┌────────

/-- COMPLETION_WRITE (R98, R374, R380, R385): the first finished descriptor of a ring: its token operation, then, once that has
been applied and the ring has room, its completion. -/
def execCompletionWrite (f : Fin 17) (r : Fin 4) (ok : Bool) (s : State) : Res :=
  s.act <|
    match findJob (fun j => decide (2 ≤ j.phase)) (s.ring (ringKey f r)).jobs with
    | none => s
    | some j =>
      let k := dField j.desc 8 2 % 0x4000
      if j.tokenDue then s.sendToken f r j
      else if j.phase = 3 ∧ s.ready (cDie (k / 4096)) = true ∧ (s.tokOps.any fun o => o.token == k) = true then s
      else if s.fnUp f && s.cqRoom f r then s.writeCompletion f r j ok
      else s

/-- CQ_HEAD_WRITE (R380): a write to CQ_HEAD of ring 0 to 3, or to NR_HEAD. -/
def execCqHeadWrite (f : Fin 17) (which : Fin 5) (v : W32) (s : State) : Res :=
  s.act <| s.page f fun s =>
    let r := which.val
    let n := 2 ^ s.rf (if r < 4 then Reg.rgCqCtrl f r else Reg.rgNrCtrl f) 0 5
    let k := if r < 4 then Reg.rgCqHead f r else Reg.rgNrHead f
    let t := s.rf (if r < 4 then Reg.rgCqTail f r else Reg.rgNrTail f) 0 16
    let h := fld v 0 16
    let old := s.rf k 0 16
    if n ≤ h ∨ (t + n - old % n) % n < (t + n - h % n) % n then s.ringNote f r Ev.ringCfgRange
    else s.wf k 0 16 h

/-- IRQ_DELAY_EXPIRY (R380). -/
def execIrqDelayExpiry (f : Fin 17) (r : Fin 4) (s : State) : Res :=
  s.act <|
    let us := s.rf (Reg.rgCqCtrl f r) 24 8
    match (s.ring (ringKey f r)).irqFirst with
    | some t => if us ≠ 0 ∧ t + us * 3125 ≤ s.clk ∧ s.fnUp f = true then s.signalRing f r else s
    | none => s

/-! ## Commands that touch no memory of the module -/

/-- PING (R386): RESULT the FTC, DETAIL0 the ring's INFLIGHT. -/
def execPing (f : Fin 17) (r : Fin 4) (s : State) : Res :=
  s.act <|
    match s.jobOf f r 0 with
    | none => s
    | some j => s.finishJob f r j.id 0 0 (s.ring (ringKey f r)).jobs.length s.now 0

/-- WAIT (R395): the oldest incomplete WAIT of a ring is judged. -/
def execWait (f : Fin 17) (r : Fin 4) (s : State) : Res :=
  s.act <|
    match findJob (fun j => decide (j.phase ≤ 1) && dOpc j.desc == 0x0A) (s.ring (ringKey f r)).jobs with
    | none => s
    | some j =>
      let ten := decide (0x8000 ≤ dField j.desc 20 2)
      let v := (s.token (dField j.desc 20 2 % 0x4000)).val.toNat
      let us := dField j.desc 32 4
      if ten && decide (dField j.desc 16 4 ≤ v) then s.jobOk f r j v
      else if bitAt j.desc 176 && decide (dField j.desc 24 8 ≤ s.now) then s.jobOk f r j s.now
      else if us ≠ 0 ∧ j.begun + us * 3125 ≤ s.clk then
        s.finishJob f r j.id 3 Ev.waitTimeout 0 (if ten then v else s.now) 0
      else s

/-- NEWT (R396). -/
def execNewt (f : Fin 17) (r : Fin 4) (s : State) : Res :=
  s.act <|
    match s.jobOf f r 0x0C with
    | none => s
    | some j =>
      match s.originateRouted 0x20 (dField j.desc 8 2 % 0x8000) (dField j.desc 16 48) with
      | (true, s) => s.jobOk f r j 0
      | (false, s) => s.jobFailed f r j Ev.newtDrop 0 0

/-- STOP (R398): HOST_STOP is asked for, and stays in INFLIGHT until every tile of the partition has stopped. -/
def execStop (f : Fin 17) (r : Fin 4) (s : State) : Res :=
  s.act <|
    match s.jobOf f r 0x11 with
    | none => s
    | some j => (s.jobRuns f r j).hostStop (dPart f j.desc)

/-- Partition state as QUERY and PART_STATUS report it (R399): a running partition whose walkers have all parked and whose
tiles are all idle is parked. -/
def State.partView (s : State) (p : Nat) : Nat :=
  if s.partState p = 3 ∧ (walkUnits.all fun uk => (s.walker (walkKey uk.1 (p + 1) uk.2)).state != 1) = true ∧
      ((s.tilesOf p).all fun t => (s.tile t).state == 0) = true then 4 else s.partState p

/-- The status block of partition `p` (R399). -/
def State.statusBlock (s : State) (p : Nat) : Nat :=
  let x := s.part p
  let dig := fun (im : Option Image) => match im with | some i => i.digest.toNat | none => 0
  let tick := match (x.armed.filter fun a => a.restart) ++ x.armed with
    | a :: _ => a.tick
    | [] => 0
  let stopped := ((s.tilesOf p).filter fun t => 5 ≤ (s.tile t).state).length
  atByte 0 8 s.now + atByte 8 1 s.timeState + atByte 9 1 (s.partView p) + atByte 10 1 (s.rf (Reg.saPartStatus p) 6 6) +
    atByte 11 1 s.level + atByte 12 2 (s.quarters p) + atByte 14 2 x.tileStandby + atByte 16 32 (dig x.active) +
    atByte 48 32 (dig x.standby) + atByte 80 32 x.root.toNat + atByte 112 8 tick + atByte 120 8 x.lastLaunch +
    atByte 128 2 stopped + atByte 130 2 x.firstStop

/-- QUERY (R374, R399); `ok`: the host takes the write. -/
def execQuery (f : Fin 17) (r : Fin 4) (ok : Bool) (s : State) : Res :=
  s.act <|
    match s.jobOf f r 0x12 with
    | none => s
    | some j =>
      let a := dField j.desc 16 8
      if ok then (s.toHost f a (bytesLE 256 (s.statusBlock (dPart f j.desc)))).jobOk f r j 0
      else (s.hostError f (dPart f j.desc) a).jobFailed f r j Ev.hostAccessError 0 0

/-! ## Resets of the host interface (R401, R532) -/

/-- Every ring of function `f` is DISABLED; descriptors end without completions; its cached translations and its PCIe control go (log 35). -/
def State.ringsOff (s : State) (f : Nat) : State :=
  let s := s.each (fun r s =>
    ((((s.abortLoads (s.ring (ringKey f r)).jobs).wf (Reg.rgSqCtrl f r) 5 1 0).wf (Reg.rgSqStatus f r) 0 2 0).wf (Reg.rgCqCtrl f r) 5 1 0).updRing (ringKey f r)
      fun q => { q with jobs := [], irqPend := 0, irqFirst := none }) (List.range 4)
  let s := s.wf (Reg.rgNrCtrl f) 5 1 0
  (s.withAts (SMap.keep (fun k => decide (k ≠ f)) s.ats)).setPcieFn f {}

/-- The PF's open transaction is discarded (R532). -/
def State.dropPfTxn (s : State) : State :=
  match s.txn with
  | some t => if t.owner = Iface.pf.code then (s.withTxn none).discardTxn t 3 else s
  | none => s

/-- FLR_VF (R401): of VF `n + 1`. -/
def execFlrVf (n : Fin 16) (s : State) : Res :=
  s.act (if s.fnUp (n + 1) then (s.hostStop n).ringsOff (n + 1) else s)

/-- FLR_PF (R401, R532). -/
def execFlrPf (s : State) : Res := s.act (if s.fnUp 0 then (s.ringsOff 0).dropPfTxn else s)

/-- The rings of all functions are DISABLED. -/
def State.allRingsOff (s : State) : State := (s.each (fun f s => s.ringsOff f) (List.range 17)).dropPfTxn

/-- HOT_RESET (R401, R532). -/
def execHotReset (s : State) : Res := s.act (if s.fnUp 0 then s.allRingsOff else s)

/-- PCIE_LINK_DOWN (R401, R532). -/
def execPcieLinkDown (s : State) : Res := s.act (if s.pcieUp then (s.allRingsOff.withPcieUp false) else s)

end Sys2Proof.Machine
end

└────────

### What is needed
Each entry must be printed again exactly as given.

### Response
/-- COMPLETION_WRITE (R98, R374, R380, R385): the first finished descriptor of a ring: its token operation, then, once that has
been applied and the ring has room, its completion. -/
def execCompletionWrite (f : Fin 17) (r : Fin 4) (ok : Bool) (s : State) : Res :=
  s.act <|
    match findJob (fun j => decide (2 ≤ j.phase)) (s.ring (ringKey f r)).jobs with
    | none => s
    | some j =>
      let k := dField j.desc 8 2 % 0x4000
      if j.tokenDue then s.sendToken f r j
      else if j.phase = 3 ∧ s.ready (cDie (k / 4096)) = true ∧ (s.tokOps.any fun o => o.token == k) = true then s
      else if s.fnUp f && s.cqRoom f r then s.writeCompletion f r j ok
      else s

/-- CQ_HEAD_WRITE (R380): a write to CQ_HEAD of ring 0 to 3, or to NR_HEAD. -/
def execCqHeadWrite (f : Fin 17) (which : Fin 5) (v : W32) (s : State) : Res :=
  s.act <| s.page f fun s =>
    let r := which.val
    let n := 2 ^ s.rf (if r < 4 then Reg.rgCqCtrl f r else Reg.rgNrCtrl f) 0 5
    let k := if r < 4 then Reg.rgCqHead f r else Reg.rgNrHead f
    let t := s.rf (if r < 4 then Reg.rgCqTail f r else Reg.rgNrTail f) 0 16
    let h := fld v 0 16
    let old := s.rf k 0 16
    if n ≤ h ∨ (t + n - old % n) % n < (t + n - h % n) % n then s.ringNote f r Ev.ringCfgRange
    else s.wf k 0 16 h

/-- IRQ_DELAY_EXPIRY (R380). -/
def execIrqDelayExpiry (f : Fin 17) (r : Fin 4) (s : State) : Res :=
  s.act <|
    let us := s.rf (Reg.rgCqCtrl f r) 24 8
    match (s.ring (ringKey f r)).irqFirst with
    | some t => if us ≠ 0 ∧ t + us * 3125 ≤ s.clk ∧ s.fnUp f = true then s.signalRing f r else s
    | none => s

/-! ## Commands that touch no memory of the module -/

/-- PING (R386): RESULT the FTC, DETAIL0 the ring's INFLIGHT. -/
def execPing (f : Fin 17) (r : Fin 4) (s : State) : Res :=
  s.act <|
    match s.jobOf f r 0 with
    | none => s
    | some j => s.finishJob f r j.id 0 0 (s.ring (ringKey f r)).jobs.length s.now 0

/-- WAIT (R395): the oldest incomplete WAIT of a ring is judged. -/
def execWait (f : Fin 17) (r : Fin 4) (s : State) : Res :=
  s.act <|
    match findJob (fun j => decide (j.phase ≤ 1) && dOpc j.desc == 0x0A) (s.ring (ringKey f r)).jobs with
    | none => s
    | some j =>
      let ten := decide (0x8000 ≤ dField j.desc 20 2)
      let v := (s.token (dField j.desc 20 2 % 0x4000)).val.toNat
      let us := dField j.desc 32 4
      if ten && decide (dField j.desc 16 4 ≤ v) then s.jobOk f r j v
      else if bitAt j.desc 176 && decide (dField j.desc 24 8 ≤ s.now) then s.jobOk f r j s.now
      else if us ≠ 0 ∧ j.begun + us * 3125 ≤ s.clk then
        s.finishJob f r j.id 3 Ev.waitTimeout 0 (if ten then v else s.now) 0
      else s

/-- NEWT (R396). -/
def execNewt (f : Fin 17) (r : Fin 4) (s : State) : Res :=
  s.act <|
    match s.jobOf f r 0x0C with
    | none => s
    | some j =>
      match s.originateRouted 0x20 (dField j.desc 8 2 % 0x8000) (dField j.desc 16 48) with
      | (true, s) => s.jobOk f r j 0
      | (false, s) => s.jobFailed f r j Ev.newtDrop 0 0

/-- STOP (R398): HOST_STOP is asked for, and stays in INFLIGHT until every tile of the partition has stopped. -/
def execStop (f : Fin 17) (r : Fin 4) (s : State) : Res :=
  s.act <|
    match s.jobOf f r 0x11 with
    | none => s
    | some j => (s.jobRuns f r j).hostStop (dPart f j.desc)

/-- Partition state as QUERY and PART_STATUS report it (R399): a running partition whose walkers have all parked and whose
tiles are all idle is parked. -/
def State.partView (s : State) (p : Nat) : Nat :=
  if s.partState p = 3 ∧ (walkUnits.all fun uk => (s.walker (walkKey uk.1 (p + 1) uk.2)).state != 1) = true ∧
      ((s.tilesOf p).all fun t => (s.tile t).state == 0) = true then 4 else s.partState p

/-- The status block of partition `p` (R399). -/
def State.statusBlock (s : State) (p : Nat) : Nat :=
  let x := s.part p
  let dig := fun (im : Option Image) => match im with | some i => i.digest.toNat | none => 0
  let tick := match (x.armed.filter fun a => a.restart) ++ x.armed with
    | a :: _ => a.tick
    | [] => 0
  let stopped := ((s.tilesOf p).filter fun t => 5 ≤ (s.tile t).state).length
  atByte 0 8 s.now + atByte 8 1 s.timeState + atByte 9 1 (s.partView p) + atByte 10 1 (s.rf (Reg.saPartStatus p) 6 6) +
    atByte 11 1 s.level + atByte 12 2 (s.quarters p) + atByte 14 2 x.tileStandby + atByte 16 32 (dig x.active) +
    atByte 48 32 (dig x.standby) + atByte 80 32 x.root.toNat + atByte 112 8 tick + atByte 120 8 x.lastLaunch +
    atByte 128 2 stopped + atByte 130 2 x.firstStop

/-- QUERY (R374, R399); `ok`: the host takes the write. -/
def execQuery (f : Fin 17) (r : Fin 4) (ok : Bool) (s : State) : Res :=
  s.act <|
    match s.jobOf f r 0x12 with
    | none => s
    | some j =>
      let a := dField j.desc 16 8
      if ok then (s.toHost f a (bytesLE 256 (s.statusBlock (dPart f j.desc)))).jobOk f r j 0
      else (s.hostError f (dPart f j.desc) a).jobFailed f r j Ev.hostAccessError 0 0

/-! ## Resets of the host interface (R401, R532) -/

/-- Every ring of function `f` is DISABLED; descriptors end without completions; its cached translations and its PCIe control go (log 35). -/
def State.ringsOff (s : State) (f : Nat) : State :=
  let s := s.each (fun r s =>
    ((((s.abortLoads (s.ring (ringKey f r)).jobs).wf (Reg.rgSqCtrl f r) 5 1 0).wf (Reg.rgSqStatus f r) 0 2 0).wf (Reg.rgCqCtrl f r) 5 1 0).updRing (ringKey f r)
      fun q => { q with jobs := [], irqPend := 0, irqFirst := none }) (List.range 4)
  let s := s.wf (Reg.rgNrCtrl f) 5 1 0
  (s.withAts (SMap.keep (fun k => decide (k ≠ f)) s.ats)).setPcieFn f {}

/-- The PF's open transaction is discarded (R532). -/
def State.dropPfTxn (s : State) : State :=
  match s.txn with
  | some t => if t.owner = Iface.pf.code then (s.withTxn none).discardTxn t 3 else s
  | none => s

/-- FLR_VF (R401): of VF `n + 1`. -/
def execFlrVf (n : Fin 16) (s : State) : Res :=
  s.act (if s.fnUp (n + 1) then (s.hostStop n).ringsOff (n + 1) else s)

/-- FLR_PF (R401, R532). -/
def execFlrPf (s : State) : Res := s.act (if s.fnUp 0 then (s.ringsOff 0).dropPfTxn else s)

/-- The rings of all functions are DISABLED. -/
def State.allRingsOff (s : State) : State := (s.each (fun f s => s.ringsOff f) (List.range 17)).dropPfTxn

/-- HOT_RESET (R401, R532). -/
def execHotReset (s : State) : Res := s.act (if s.fnUp 0 then s.allRingsOff else s)

/-- PCIE_LINK_DOWN (R401, R532). -/
def execPcieLinkDown (s : State) : Res := s.act (if s.pcieUp then (s.allRingsOff.withPcieUp false) else s)

end Sys2Proof.Machine
end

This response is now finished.